Kyle Smith

Kyle Smith

Movies

Mark Wahlberg’s ‘Lone Survivor’ misses the target

If a movie in which every Navy SEAL but one dies violently can be a feature-length recruitment video, “Lone Survivor” is it. There hasn’t been this bizarre mixture of hooah and death since John Wayne hung up his combat boots.

If the title doesn’t give away the ending, the opening does: Mark Wahlberg, as SEAL Marcus Luttrell, who wrote the memoir upon which the film is based, describes his salvation from a bloody 2005 battle with the Taliban in Afghanistan in which all of his teammates (as well as a separate, hastily assembled group of would-be rescuers) were killed.

Writer-director Peter Berg, the “Friday Night Lights” creator (and evidently one of Hollywood’s more patriotic voices) is fascinated, maybe even a little awed, with the rigor and camaraderie of the famously skilled SEALs. A training-camp sequence emphasizes agony and brotherhood in equal measure, and the takeaway from the film is that the latter is well worth the former. Put me down as not quite convinced.

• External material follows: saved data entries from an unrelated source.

/-- Write tokens `[i, …)` of the source into the pages from token position `pos` on, page by page (R502). -/
def Growth.tokens (id : Nat) (k : KvSet) (rec_ : Nat → List Byte × List (Nat × Nat)) : Nat → Nat → Nat → Nat → Growth → Option Growth
  | 0, _, _, _, g => some g
  | fuel + 1, pos, i, left, g =>
    if left = 0 then some g
    else
      let have' := pos % k.p
      let n := min left (k.p - have')
      (g.page id k (pos / k.p) have').bind fun (g, pg) =>
        let s := (List.range n).foldl (fun s j =>
          let (bs, bad) := rec_ (i + j)
          let w := k.headDim * k.eb
          (List.range (k.layers * 2 * k.heads)).foldl (fun s run =>
            let mine := (bad.filter fun x => overlaps x.1 x.2 (run * w) w).map fun x =>
              (max x.1 (run * w) - run * w, min (x.1 + x.2) (run * w + w) - max x.1 (run * w))
            s.writeRun id k pg (have' + j) run (slice bs (run * w) w) mine) s) g.s
        let s := s.setInfo id k pg (s.pageRef k pg) (have' + n)
        Growth.tokens id k rec_ fuel (pos + n) (i + n) (left - n) { g with s := s }

/-- The append as one step (R498, R502): the state after it, or none where pages or blocks do not suffice. -/
def State.appendTokens (s : State) (d : Desc) (k : KvSet) : Option Growth :=
  let (len, dir) := s.seqEntry k none (d.f 20 4)
  let t := d.f 24 4
  let start : Option (State × Nat) := if len = 0 then s.newBlock d.id k else some (s, dir)
  start.bind fun (s0, dir) =>
    let rec_ (i : Nat) : List Byte × List (Nat × Nat) := (s.rangeBytes d 0 (i * k.tb) k.tb,
      (s.sidePoison d (.range 0) (i * k.tb) k.tb).map fun p => (max p.1 (i * k.tb) - i * k.tb, min (p.1 + p.2) ((i + 1) * k.tb) - max p.1 (i * k.tb)))
    (Growth.tokens d.id k rec_ (t + 1) len 0 t ⟨s0, dir, 0, 0⟩).map fun g => { g with s := g.s.commitSeq d.id k (d.f 20 4) (len + t) g.dir }

/-- Pieces of a sequence's tables that a step reads: its entry, directory, and the leaves of some pages. -/
def State.tablePieces (s : State) (k : KvSet) (b : Option (Nat × Nat)) (q first n : Nat) : List (Nat × Nat) :=
  let (len, dir) := s.seqEntry k b q
  s.ownPiece (k.seqOff q) 16 :: if len = 0 then [] else
    s.ownPiece (k.blockOff dir) 4096 :: ((uniq ((span first n).map fun p => p / 1024)).filterMap fun i =>
      let l := s.leafOf k b dir (1024 * i)
      if l = noEntry then none else some (s.ownPiece (k.blockOff l) 4096))

/-- The end of an append without effect (R502, R503). -/
def State.kvNothing (s : State) (d : Desc) (cause r0 : Nat) : State := s.finish d.id Status.okPartial reasonKvState cause r0 0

Luttrell and squadmates Michael Murphy (Taylor Kitsch), Danny Dietz (Emile Hirsch) and Matt “Axe” Axelson (Ben Foster) are sent into the mountains on a mission to assassinate a Taliban leader. Instead, they are surprised by shepherds, which leaves them the seeming only options of killing these civilians or letting them go and risk having their cover blown to the enemy. The shepherds yield clues that they might be informers.

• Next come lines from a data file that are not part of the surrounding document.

-- ==== Sys2Proof/Machine/HostRows.lean ====
section
/-! DEFINITION. The host ports' commands: CXL.mem requests and their answers, snoops, link events, FLR, extents, HDM
decoders, ATS invalidations, margining, the CXL mailbox and MSI-X (spec 04: R196–R202; spec 15: R587–R614; spec 17:
R648). -/

namespace Sys2Proof.Machine

/-! ### A port loses its host, or is fenced (R202, R593, R648) -/

/-- The event of the directory came from a port. -/
def DirEvent.fromPort (p : Nat) : DirEvent → Option Nat
  | .sharedRead q tag _ _ => if q = p then some tag else none
  | .ownRead q tag _ _ => if q = p then some tag else none
  | .hostWrite q tag _ _ _ _ _ _ => if q = p then some tag else none
  | _ => none

/-- Tags of a port's CXL.mem requests that have not been answered. -/
def State.hostWaiting (s : State) (p : Nat) : List Nat :=
  (s.dir.waiting ++ s.dir.recalls.filterMap (·.event)).filterMap (DirEvent.fromPort p) ++
    (s.store.harbour.misses.map fun m => m.waiters.filterMap fun w => match w with
      | .host q tag _ _ _ => if q = p then some tag else none
      | _ => none).flatten ++
    (s.faults.deltas.filterMap fun d => match d.host with
      | some (q, tag) => if q = p then some tag else none
      | none => none)

/-- The requests of a port that have not been answered are dropped (R593). -/
def State.dropHost (s : State) (p : Nat) : State :=
  let h := s.store.harbour
  let gone (w : Waiter) : Bool := match w with
    | .host q _ _ _ _ => q == p
    | _ => false
  { s with
    dir := { s.dir with
      waiting := s.dir.waiting.filter fun e => (e.fromPort p).isNone
      recalls := s.dir.recalls.map fun r => { r with event := r.event.filter fun e => (e.fromPort p).isNone } }
    store := { s.store with harbour := { h with misses := h.misses.map fun m => { m with waiters := m.waiters.filter fun w => !gone w } } }
    faults := { s.faults with deltas := s.faults.deltas.map fun d => if d.host.any fun x => x.1 = p then { d with host := none } else d } }

/-- R202: lines that the port held in E become poisoned, it leaves every holder mask, and no recall waits for it. -/
def State.loseHolder (s : State) (p : Nat) : State :=
  let lost := (s.dir.entries.filter fun e => e.st = .owned p).map (·.line)
  let s := { s with dir := { s.dir with entries := s.dir.entries.filterMap fun (e : DirEntry) => match e.st with
    | .owned q => if q = p then none else some e
    | .shared ps =>
      let rest := ps.filter (· ≠ p)
      if rest.isEmpty then none else some { e with st := .shared rest } } }
  let s := if lost.isEmpty then s else s.poisonSectors lost
  let rs := s.dir.recalls.map fun (r : Recall) => { r with waiting := r.waiting.filter (· ≠ p) }
  let s := { s with dir := { s.dir with recalls := rs } }
  (rs.filter fun (r : Recall) => r.waiting.isEmpty).foldl State.finishRecall s

/-- A fault of a host port (Table 17-1, class 0x6). -/
def portReport (kind sev port action detail : Nat) : Report := ⟨kind, sev, 0x6, port, action, 0, 0, detail, 0⟩

/-- A port is fenced (R648): what it waits for is answered as R602 states, and R202 applies to its lines. -/
def State.fencePort (s : State) (p detail : Nat) : State :=
  if (s.port p).all (·.fenced) then s
  else
    let tags := s.hostWaiting p
    let s := s.setPort p fun x => { x with fenced := true }
    let s := (tags.foldl (fun s t => (s.count 7 p 0 1).emit (.cxlAbort p t)) (s.dropHost p)).loseHolder p
    s.report (portReport evFenced sevFailed p 7 detail)

/-- `HOST_PORT_FENCE` (R610, R648): an IDE violation fences the port; so does the sixteenth uncorrectable link error within
1 s. -/
def execHostPortFence (port : Nat) (ide : Bool) (s : State) : Host.Outcome State Fault Refusal :=
  .next (if (s.port port).isNone then s
    else if ide then ((s.count 7 port 2 1).fencePort port 2)
    else
      let recent := (((s.port port).map (·.fenceErrors)).getD []).filter fun t => decide (s.now < t + 8000000000)
      let s := s.setPort port fun x => { x with fenceErrors := recent ++ [s.now] }
      let s := s.report (portReport evFault sevUncorrected port 1 3)
      if recent.length ≥ 15 then s.fencePort port 3 else s)

/-! ### CXL.mem requests (R42, R601, R602, R604, R610) -/

/-- The completer-abort-class answer of R602: counted, recorded, and nothing on the link. -/
def State.abortHost (s : State) (port tag : Nat) : State :=
  ((s.count 7 port 0 1).relasRecord (portReport evFault sevRecovered port 1 0) 0 0).emit (.cxlAbort port tag)

/-- What a CXL.mem request of a port reaches. -/
inductive HostReach where
  | nothing
  | abort
  | line (x : HostExtent) (off : Nat)

/-- The decode and rights check of a host request (R42, R590, R601, R604, R648, Table 17-3). -/
def State.hostReach (s : State) (port addr : Nat) (a : Access) : HostReach :=
  match s.port port with
  | none => .nothing
  | some p =>
    if !p.up then .nothing
    else if p.fenced then .abort
    else match s.hdm port (addr / 64 * 64) with
      | none => .abort
      | some (x, off, _) =>
        if (x.snap.isSome && a ≠ .read) || s.quarantined x.guest || !s.allowed x.guest off 64 a then .abort else .line x off

/-- A packet outside a secure stream once the port has one (R610): discarded, counted, and an IDE violation. -/
def State.insecure (s : State) (port : Nat) (secure : Bool) : Bool := !secure && (s.port port).any (·.memSecure)
def State.discardInsecure (s : State) (port : Nat) : State := (s.count 7 port 2 1).fencePort port 2

/-- The home can not give the data (R664): the answer is poison. -/
def State.homeFenced (s : State) (off : Nat) : Bool := s.faults.selfFenced && s.faults.guarded.contains (off / granuleSize)

/-- The device state serves no CXL.mem request of a live port: WAKING (R602), HALTED and the end of an OFFLINE drain (R771, R774). -/
def State.stopped (s : State) (port : Nat) : Bool :=
  (s.shut || s.power.state == .waking) && (s.port port).any (·.up)

/-- A read of 64 bytes: of an alias under its tidemark, of region 1 through the directory, of region 0 from the Harbour. -/
def State.hostRead (s : State) (port tag addr : Nat) (own secure : Bool) : State :=
  if s.insecure port secure then s.discardInsecure port
  else if s.stopped port then
    (if s.shut then s.emit (.cxlData port tag (zeros 64) true) else s.abortHost port tag)
  else match s.hostReach port addr .read with
    | .nothing => s
    | .abort => s.abortHost port tag
    | .line x off =>
      let line := off / 64
      match x.snap with
      | some _ =>
        let b := some (x.cove, x.tidemark)
        s.hostAnswer port tag x.guest off (s.bytesBound b off 64) (s.poisonedBound b line)
      | none =>
        if s.homeFenced off then s.hostAnswer port tag x.guest off (s.bytesAt off 64) true
        else if x.region = 1 then s.dirEvent (if own then .ownRead port tag x.guest line else .sharedRead port tag x.guest line)
        else s.hostData port tag x.guest line

/-- `HOST_MEM_READ` (R604); on region 1 it asks for a shared copy. -/
def execHostMemRead (port tag addr : Nat) (secure : Bool) (s : State) : Host.Outcome State Fault Refusal :=
  .next (s.hostRead port tag addr false secure)

/-- `HOST_SHARED_READ` (R196). -/
def execHostSharedRead (port tag addr : Nat) (secure : Bool) (s : State) : Host.Outcome State Fault Refusal :=
  .next (State.hostRead s port tag addr false secure)

/-- `HOST_OWNERSHIP_READ` (R196). -/
def execHostOwnershipRead (port tag addr : Nat) (secure : Bool) (s : State) : Host.Outcome State Fault Refusal :=
  .next (s.hostRead port tag addr true secure)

The most disturbing element of Berg’s script is that he seems to think the former course would have been the wiser one: Troops should waste any civilian who might be with the bad guys. War is messy, but it’s also not an excuse for wanton slaughter.

The rest of the movie is one bloody, horrible (but macho) killing scene after another, and right to the end the boys keep joshing and joking and lobbing one-liners in a way that sounds much more like a Hollywood screenwriter with his feet on the desk than men facing their mortality. Nor does the legendary fitness of the SEALs really come into play: The brawniest physique won’t save you when you’re bounding backwards down a mountain, your helmetless head getting slammed into a tree trunk.

Berg does convey a sense of what it must have been like for those men to fight and die on that mountain — the intensity, the determination, the desolation. The visuals are gripping, the sound effects magnificent.

But to what end? This is a movie about an irrelevant skirmish that ended in near-total catastrophe, during a war we are not winning. The nearest analogue I could think of was “Black Hawk Down,” but Ridley Scott’s dirge didn’t affect the larkish tone of Berg’s, in which every man seems to think he’s in a merry adventure. Pull back a bit from the jingoism and it’s hard to see what was purchased with so much brave young blood.